Duisburg: Martin Murrack im Interview zum Masterplan Digitalisierung

Serie Wirtschaft 4.0 : Murrack will Lücken im Breitbandausbau schnell schließen

In unserer Serie gehen Rheinische Post, RP Online und die Sparkasse Duisburg der Frage nach, wie digitale Prozesse Wirtschaft und Gesellschaft verändern. Heute dazu ein Interview mit Dezernent Martin Murrack.

In welchen sozialen Netzwerken waren Sie heute schon unterwegs?

Murrack Bei Facebook und Twitter. Ich habe zwar nicht aktiv gepostet, aber ich möchte schon wissen, was gerade so diskutiert wird.

Muss man das machen, wenn man Dezernent für Digitalisierung ist?

Murrack (lacht) Nein. Ich habe die sozialen Medien auch schon vor meiner Ernennung in Duisburg genutzt, Das mache ich schon seit einigen Jahren. Allerdings habe ich dabei auch schon immer zwischen Beruflichem und Privatem unterschieden und achte darauf, was ich auf diesem Weg kommuniziere.

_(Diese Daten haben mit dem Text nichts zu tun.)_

/-- ENCODER_EDGE (R168). -/
def execEncoderEdge (n : Enc) (a b : Bool) (s : State) : Host.Outcome State Fault Refusal := .next (s.onDev (fun d => d.encoderEdge n.val a b))

/-- ENCn_CNT.CLEAR (R170). -/
def execEncoderCountClear (rq : Requester) (n : Enc) (s : State) : Host.Outcome State Fault Refusal :=
  .next (s.row rq (.encoderCountClear rq n) (0x60128 + 0x40 * n.val) (2 ^ 31) ⟨31, none⟩ (fun d =>
    (d.set F.ENC_CNT_ILLEGAL 0 n.val).set F.ENC_CNT_MISPLACED 0 n.val))

/-- A gate window of GATE_MS ends and the next begins (R183). -/
def Dev.gateWindow (d : Dev) (n : Nat) : Dev :=
  if !d.posOn || d.now < (d.encSt n).gateAt + d.get F.POS_SPEED_CFG_GATE_MS * 1000000 then d
  else d.modEnc n (fun e =>
    let res : Int × Nat := match e.gateFirst with | some t => (e.gateN, e.gateLast - t) | none => (0, 0)
    let x := d.get F.POS_SPEED_CFG_XOVER
    let slow := res.1.natAbs * 1000000000 < (x - x / 8) * res.2 || res.2 = 0
    { e with gateRes := res, gateAt := d.now, gateFirst := none, gateN := 0, gate := e.gate && !slow })

/-- SPEED_GATE_WINDOW (R183). -/
def execSpeedGateWindow (n : Enc) (s : State) : Host.Outcome State Fault Refusal := .next (s.onDev (fun d => d.gateWindow n.val))

/-- A speed of counts over ns in µm/s (R183): ENCn_RATIO dots of 25,400 / 1,200 µm. -/
def Dev.umPerS (d : Dev) (n : Nat) (c : Int) (ns : Nat) : Int :=
  openRound 183 (c * 1000000000 * d.ratio n * 25400) (Nat.max 1 ns * 4294967296 * 1200 : Nat)

/-- The speed of an encoder in s32 µm/s (R183): the method's value, at most 1 count over the time since the newest change, 0 after 1 s without one. -/
def Dev.encSpeed (d : Dev) (n : Nat) : Int :=
  let e := d.encSt n
  match e.edges with
  | [] => 0
  | (t, s) :: _ =>
    let age := d.T - t
    if 1000000000 ≤ age then 0
    else
      let v := if e.gate && e.gateRes.2 ≠ 0 then d.umPerS n e.gateRes.1 e.gateRes.2
        else match e.period with | some (c, ns) => d.umPerS n c ns | none => 0
      let cap := (d.umPerS n s age).natAbs
      let v := if age = 0 then v else clampI (-cap) cap v
      clampI (-2147483648) 2147483647 v

/-! ### Press lines (R176 to R178) -/

/-- The segment that holds a line: the last one that begins at or below it. -/
def Dev.segOf (d : Dev) (line : Int) : Seg :=
  ((d.pos.segs.filter (fun g => (g.line : Int) ≤ line)).getLast?).getD (d.pos.segs.headD { line := 0, ref := 0, pitch := 1 })

/-- REF of a line in 2^-32 dots (R178). -/
def Dev.refLine (d : Dev) (line : Int) : Int :=
  let g := d.segOf line
  g.ref + (line - g.line) * g.pitch * dot

/-- The last press line whose reference a coordinate has reached; −1 before line 0. -/
def Dev.reachedLine (d : Dev) (q : Int) : Int :=
  match (d.pos.segs.filter (fun g => g.ref ≤ q)).getLast? with
  | some g => g.line + Int.fdiv (q - g.ref) (g.pitch * dot)
  | none => -1

/-- Segments outstanding: some bar has not yet reached the first line (R178). -/
def Dev.segsOutstanding (d : Dev) : Nat := (d.pos.segs.filter (fun g => !g.todo.isEmpty)).length

/-- What the bars have reached is noted: the first lines of the segments, and press line 0 (R178, R179). -/
def Dev.noteReached (d : Dev) : Dev :=
  let q := (List.range 8).map (fun b => d.qb b)
  let reached (r : Int) (b : Nat) : Bool := decide (r ≤ q.getD b 0)
  d.modPos (fun p => { p with
    segs := p.segs.map (fun g => { g with todo := g.todo.filter (fun b => !reached g.ref b) }),
    bars := p.bars.mapIdx (fun b x => { x with begun := x.begun || reached 0 b }) })

/-- Would a job at a line need a new segment. -/
def Dev.needsSegment (d : Dev) (line : Nat) (pitch : Nat) : Bool := (d.segOf line).pitch ≠ pitch

/-- Must the job wait: a 17th segment would be outstanding (R178). -/
def Dev.segmentWaits (d : Dev) (line pitch : Nat) : Bool := d.needsSegment line pitch && 16 ≤ d.segsOutstanding

/-- A job reaches RUNNING at a line with a pitch: a new segment begins there where the pitch changes; a later segment's reference is taken afresh (R178). -/
def Dev.addSegment (d : Dev) (line pitch : Nat) : Dev :=
  if !d.needsSegment line pitch then d
  else
    let before := d.pos.segs.filter (fun g => g.line < line)
    let later := d.pos.segs.filter (fun g => line < g.line)
    let first : Seg := { line, ref := d.refLine line, pitch }
    let segs := later.foldl (fun (a : List Seg × Seg) g =>
      let r : Seg := { g with ref := a.2.ref + ((g.line : Int) - a.2.line) * a.2.pitch * dot }
      (a.1 ++ [r], r)) (before ++ [first], first)
    d.modPos (fun p => { p with segs := segs.1 })

/-- DELAY of a distance in µm, in 2^-12 dots, to the nearest (R176). -/
def delayOf (um : Nat) : Nat := (2 * um * 1200 * 4096 + 25400) / 50800

/-- The bar delays are latched. A bar that this moves forward skips every line whose reference lies below its new coordinate (R176). -/
def Dev.latchDelays (d : Dev) : Dev :=
  let d := (List.range 8).foldl (fun d b =>
    let old := (d.posBar b).delay
    let new := delayOf (d.get F.CIS_BAR_DIST b)
    let d := d.modBar b (fun x => { x with delay := new })
    let r := d.reachedLine (d.qb b - 1)
    if d.posOn && new < old && d.hwm b < r then d.modBar b (fun x => { x with hwm := some r.toNat }) else d) d
  (d.modPos (fun p => { p with delayDue := false })).noteReached

/-- The bar delays are latched while the position block runs: the compare units on the bars see their coordinates jump (R176, R197). -/
def Dev.moveDelays (d : Dev) : Dev :=
  let qs := (List.range 8).map (fun b => dots16 (d.qb b))
  let d := d.latchDelays
  if d.posOn then (List.range 8).foldl (fun d b => d.pcmpMove (8 + b) (qs.getD b 0) (dots16 (d.qb b)) d.T d.T) d else d

/-- A CIS_BAR_DIST write takes effect (R176). -/
def Dev.barDistWritten (d : Dev) : Dev := if d.anyArmed then d.modPos (fun p => { p with delayDue := true }) else d.moveDelays

/-- BAR_DELAY_LATCH (R176). -/
def execBarDelayLatch (s : State) : Host.Outcome State Fault Refusal :=
  .next (s.onDev (fun d => if d.pos.delayDue && !d.anyArmed then d.moveDelays else d))

/-! ### Enable (R175) -/

/-- POS_CTRL.ENABLE goes from 0 to 1: counts, x, v and coordinates are 0, the delays are latched, press line 0 begins at reference 0 with a pitch of 1 dot.
R175 lists no more; the model's choice for the rest (DESIGN CHOICE): ENC0 becomes active and REVERSE ends, the strain estimate, the scales, the index
references, the speeds and their windows return to their start values, the mode in force and the flags LOS, SUSPECT, OUTVOTED and SHIFTED stay, the compare
units and the emulated outputs see no motion but their sources' new values. -/
def Dev.posStart (d : Dev) : Dev :=
  let d := d.set F.POS_CTRL_ENABLE 1
  let d : Dev := { d with
    enc := d.enc.map (fun e => ({ a := e.a, b := e.b, illegalEdge := e.illegalEdge, misplaced := e.misplaced, lastAt := d.T, gateAt := d.now } : EncSt)),
    pos := { bars := List.replicate 8 {}, emu := d.pos.emu, segs := [⟨0, 0, 1, List.range 8⟩], tk := d.T, mode := d.pos.mode, flags := d.encFlags 0 },
    vin := { d.vin with p := 0, scale := 2147483648, trigs := [] } }
  ((d.set F.POS_EVT_CNT_SWITCHES 0).set F.POS_EVT_CNT_REVERSES 0).latchDelays.passDrive

/-- POSITION_ENABLE (R175). -/
def execPositionEnable (rq : Requester) (s : State) : Host.Outcome State Fault Refusal :=
  .next (s.roleWrite rq (.positionEnable rq) 0x60008 (some .installer) (fun d => d.word 0x60008) (fun d =>
    if d.flag F.POS_CTRL_ENABLE then d else d.posStart))

/-- POSITION_DISABLE: ignored while a context is ARMED or RUNNING (R175). -/
def execPositionDisable (rq : Requester) (s : State) : Host.Outcome State Fault Refusal :=
  .next (s.roleWrite rq (.positionDisable rq) 0x60008 (some .installer) (fun d => d.word 0x60008) (fun d =>
    if d.anyArmed || !d.flag F.POS_CTRL_ENABLE then d
    else
      let d := d.set F.POS_CTRL_ENABLE 0
      (d.modPos (fun p => { p with speed := 0, v := 0, bars := p.bars.map (fun b => { b with ticks := [] }) })).noteSpeed))

/-! ### Index (R185, R186) -/

/-- ENCODER_INDEX: a rising edge of Z (R185, R186). -/
def Dev.indexEdge (d : Dev) (n : Nat) : Dev :=
  let e := d.encSt n
  let period : Int := d.get F.ENC_IDX_PERIOD n * 256
  if !d.posOn || period = 0 then d
  else match e.ref with
    | none => d.modEnc n (fun e => { e with ref := some e.corrected })
    | some r =>
      let c := e.corrected
      let ofs := c - r - roundDiv (c - r) period * period
      let win : Int := d.get F.ENC_IDX_WIN n * 256
      let d := d.set F.ENC_IDX_LAST (unsigned 32 (openRound 185 ofs 256)) n
      if ofs.natAbs ≤ win.natAbs then
        (d.set F.ENC_STAT_MISPLACED_RUN 0 n).modEnc n (fun e => { e with pend := -ofs, runOfs := [] })
      else
        let run := (ofs :: e.runOfs).take 3
        let same := run.length = 3 && run.all (fun x => run.all (fun y => (x - y).natAbs ≤ win.natAbs))
        let d := ((d.bump F.ENC_CNT_MISPLACED n).bump F.ENC_STAT_MISPLACED_RUN n).modEnc n (fun e => { e with runOfs := run, misplaced := true })
        let d := d.report (112 + n)
        if same || d.flag F.ENC_STAT_SHIFTED n then
          let d := d.modEnc n (fun e => { e with newRef := some c })
          if d.flag F.ENC_STAT_SHIFTED n then d
          else ((d.set F.ENC_STAT_SHIFTED 1 n).irq F.POS_IRQ_STAT F.POS_IRQ_EN 3 none).report (116 + n)
        else d

/-- ENCODER_INDEX (R185). -/
def execEncoderIndex (n : Enc) (s : State) : Host.Outcome State Fault Refusal :=
  .next (s.onDev (fun d => if d.passes n.val 2 true then ((d.encPin n.val 2 true (d.now - d.filterNs n.val)).passDrive).indexEdge n.val else d))

/-- A shifted reference is adopted: the reference moves, and the next index sets it without a check (R185, R186). -/
def Dev.adoptIndex (d : Dev) (n : Nat) : Dev :=
  if d.flag F.ENC_STAT_SHIFTED n then
    ((d.set F.ENC_STAT_SHIFTED 0 n).set F.ENC_STAT_MISPLACED_RUN 0 n).modEnc n (fun e => { e with ref := none, newRef := none, runOfs := [] })
  else d

/-- A job boundary: every shifted reference is adopted (R186). -/
def Dev.adoptAll (d : Dev) : Dev := (List.range 4).foldl (fun d n => d.adoptIndex n) d

/-- ENCn_CMD.ADOPT (R186). -/
def execIndexAdopt (rq : Requester) (n : Enc) (s : State) : Host.Outcome State Fault Refusal :=
  .next (s.row rq (.indexAdopt rq n) (0x6012C + 0x40 * n.val) 1 ⟨0, some .installer⟩ (fun d => d.adoptIndex n.val))

/-! ### Strain (R187, R188) -/

/-- 10^9: strain is in parts of it. -/
def nine : Int := 1000000000

/-- Has an encoder none of LOS, SUSPECT and OUTVOTED. -/
def Dev.encSound (d : Dev) (n : Nat) : Bool := !d.flag F.ENC_STAT_LOS n && !d.flag F.ENC_STAT_SUSPECT n && !d.flag F.ENC_STAT_OUTVOTED n

/-- Is an encoder neither LOS nor SUSPECT. -/
def Dev.encUsable (d : Dev) (n : Nat) : Bool := !d.flag F.ENC_STAT_LOS n && !d.flag F.ENC_STAT_SUSPECT n

/-- Is strain measured (R187): ENABLE, a redundancy set, ENC0 and ENC1 by the gate method and sound, no gap (R192). -/
def Dev.strainRuns (d : Dev) : Bool :=
  d.flag F.POS_STRAIN_CFG_ENABLE && d.pos.mode ≠ 0 && (d.encSt 0).gate && (d.encSt 1).gate && d.encSound 0 && d.encSound 1 && d.pos.active ≠ 2

/-- POS_STRAIN_CFG has been written: with ENABLE 0, ε is 0 (R187). -/
def Dev.strainSwitch (d : Dev) : Dev := if d.flag F.POS_STRAIN_CFG_ENABLE then d else d.modPos (fun p => { p with eps := 0, frozen := true })

/-- STRAIN_MEASURE (R187). A millisecond in which ENC0 did not travel has no ratio: the estimate is frozen. -/
def Dev.strainMeasure (d : Dev) : Dev :=
  let d0 := (d.encSt 0).travel - d.pos.strain0
  let d1 := (d.encSt 1).travel - d.pos.strain1
  let d := d.modPos (fun p => { p with strain0 := (d.encSt 0).travel, strain1 := (d.encSt 1).travel })
  if !d.flag F.POS_STRAIN_CFG_ENABLE then d.strainSwitch
  else if !d.strainRuns || d0 = 0 then d.modPos (fun p => { p with frozen := true })
  else
    let lim : Int := d.get F.POS_STRAIN_CFG_MAX_PERMIL * 1000000
    let diff := if d0 < 0 then d0 - d1 else d1 - d0
    let r := openRound 187 (diff * nine) d0.natAbs
    let e := clampI (-lim) lim (d.pos.eps + openRound 187 (r - d.pos.eps) (d.get F.POS_STRAIN_CFG_TAU_MS))
    let d := d.modPos (fun p => { p with eps := e, frozen := false })
    if lim.natAbs < r.natAbs then d.report 125 else d

def execStrainMeasure (s : State) : Host.Outcome State Fault Refusal := .next (s.onDev (fun d => if d.posOn then d.strainMeasure else d))

/-- The target of a scale in u1.31: (1 + ε F) / (1 + ε F_act), F in u1.15 (R188). -/
def Dev.scaleTarget (d : Dev) (f : Nat) : Nat :=
  let fAct : Int := if d.pos.active = 1 then 32768 else 0
  (openRound 188 (2147483648 * (nine * 32768 + d.pos.eps * f)) (nine * 32768 + d.pos.eps * fAct)).toNat

/-- A scale after k lines: it moves toward its target by at most SLEW × 2^-24 a line. -/
def Dev.slewScale (d : Dev) (scale f k : Nat) : Nat :=
  let t := d.scaleTarget f
  let m := k * d.get F.POS_STRAIN_CFG_SLEW * 128
  clampN (scale - m) (scale + m) t

/-! ### Redundancy (R189 to R196) -/

/-- The encoders of the redundancy set of the mode in force (R189, R196). -/
def Dev.redunSet (d : Dev) : List Nat :=
  match d.pos.mode with
  | 0 => []
  | 1 => [0, 1]
  | _ => [0, 1, 2]

/-- Is an encoder lost (R191): 4 count periods at the model's speed and at least 2 µs without a change while another of the set counted twice, or no change
while another travelled 64 dots. -/
def Dev.losTest (d : Dev) (n : Nat) : Bool :=
  let e := d.encSt n
  let quiet := d.T - e.lastAt
  let long := 2000 ≤ quiet && 0 < d.pos.v.natAbs && 4 * d.get F.ENC_RATIO n * 65536 * 1000 ≤ quiet * d.pos.v.natAbs
  (d.redunSet.filter (fun k => k ≠ n)).any (fun k =>
    let o := d.encSt k
    (long && (match o.edges with | _ :: (t, _) :: _ => decide (e.lastAt < t) | _ => false)) || 64 * dot ≤ (dotsOf (o.travel - e.marks.getD k 0)).natAbs)

/-- A flag of an encoder is set; its return is looked for afresh. -/
def Dev.flagEnc (d : Dev) (f : Field) (n : Nat) : Dev :=
  if d.flag f n then d else (d.set f 1 n).modEnc n (fun e => { e with changed := false, agreeAt := none })

/-- LOS is tested for every encoder of the set. -/
def Dev.losTests (d : Dev) : Dev := d.redunSet.foldl (fun d n => if d.losTest n then d.flagEnc F.ENC_STAT_LOS n else d) d

/-- Has the active encoder become LOS, SUSPECT or, with an arbiter, OUTVOTED since the last look (R189, R192). A flag that stood as it became active is
none. -/
def Dev.becameFaulty (d : Dev) : Bool :=
  let now := d.encFlags d.pos.active
  (List.range (if d.pos.mode = 1 then 2 else 3)).any (fun k => now.getD k false && !d.pos.flags.getD k false)

/-- A switch-over begins when the active encoder becomes LOS, SUSPECT or OUTVOTED (R192). -/
def Dev.switchBegin (d : Dev) : Dev :=
  let a := d.pos.active
  if 2 ≤ a then d
  else
    let go := d.pos.mode ≠ 0 && d.becameFaulty
    let d := d.modPos (fun p => { p with flags := d.encFlags a })
    if !go then d
    else
      let w := d.get F.POS_REDUN_CFG_WINDOW_MS
      let d := d.modPos (fun p => { p with active := 2, gapTo := 1 - a, gapEnd := d.now + d.get F.POS_REDUN_CFG3_SW_GAP_US * 1000, frozen := true,
                                           abFrozen := (p.abHist.take w).getLast?.getD 0 })
      ((d.irq F.POS_IRQ_STAT F.POS_IRQ_EN 0 none).bump F.POS_EVT_CNT_SWITCHES).report 123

Wie hat Ihr Umfeld eigentlich reagiert, als bekannt wurde, dass Sie als Dezernent ausgerechnet nach Duisburg gehen?

Murrack Das war absolut zweigeteilt. Meine Freunde und Bekannten aus dem Ruhrgebiet haben gesagt: „Endlich kommst Du dahin zurück, wo Du hingehörst.“

Und die Anderen?

Murrack Die konnten zunächst nicht verstehen, dass ich meine Stellung als Beamter auf Lebenszeit für eine zeitlich befristete Tätigkeit als Dezernent in Duisburg aufgegeben habe. Schließlich war ich zuvor Abteilungsleiter in der Staatskanzlei in Düsseldorf und bin nun ja nur für acht Jahre als Beigeordneter gewählt. Aber sie konnten letztendlich meine Gründe nachvollziehen.

Wenn es eine Skala für gelungene Digitalisierung von 1 bis 10 gäbe – wo wäre Duisburg da momentan angesiedelt?

Murrack Ich würde sagen im guten Mittelfeld, so etwa zwischen 4 und 6. Die Duisburger selbst würden wahrscheinlich 2 bis 3 sagen, weil sie ihre Stadt häufig zu kritisch sehen. Dabei sind wir beim Thema Digitalisierung bei Stadt und Verwaltung durchaus vergleichbar mit Düsseldorf, Essen oder Köln. Das kann ich beurteilen, schließlich habe ich schon in diesen Städten gearbeitet.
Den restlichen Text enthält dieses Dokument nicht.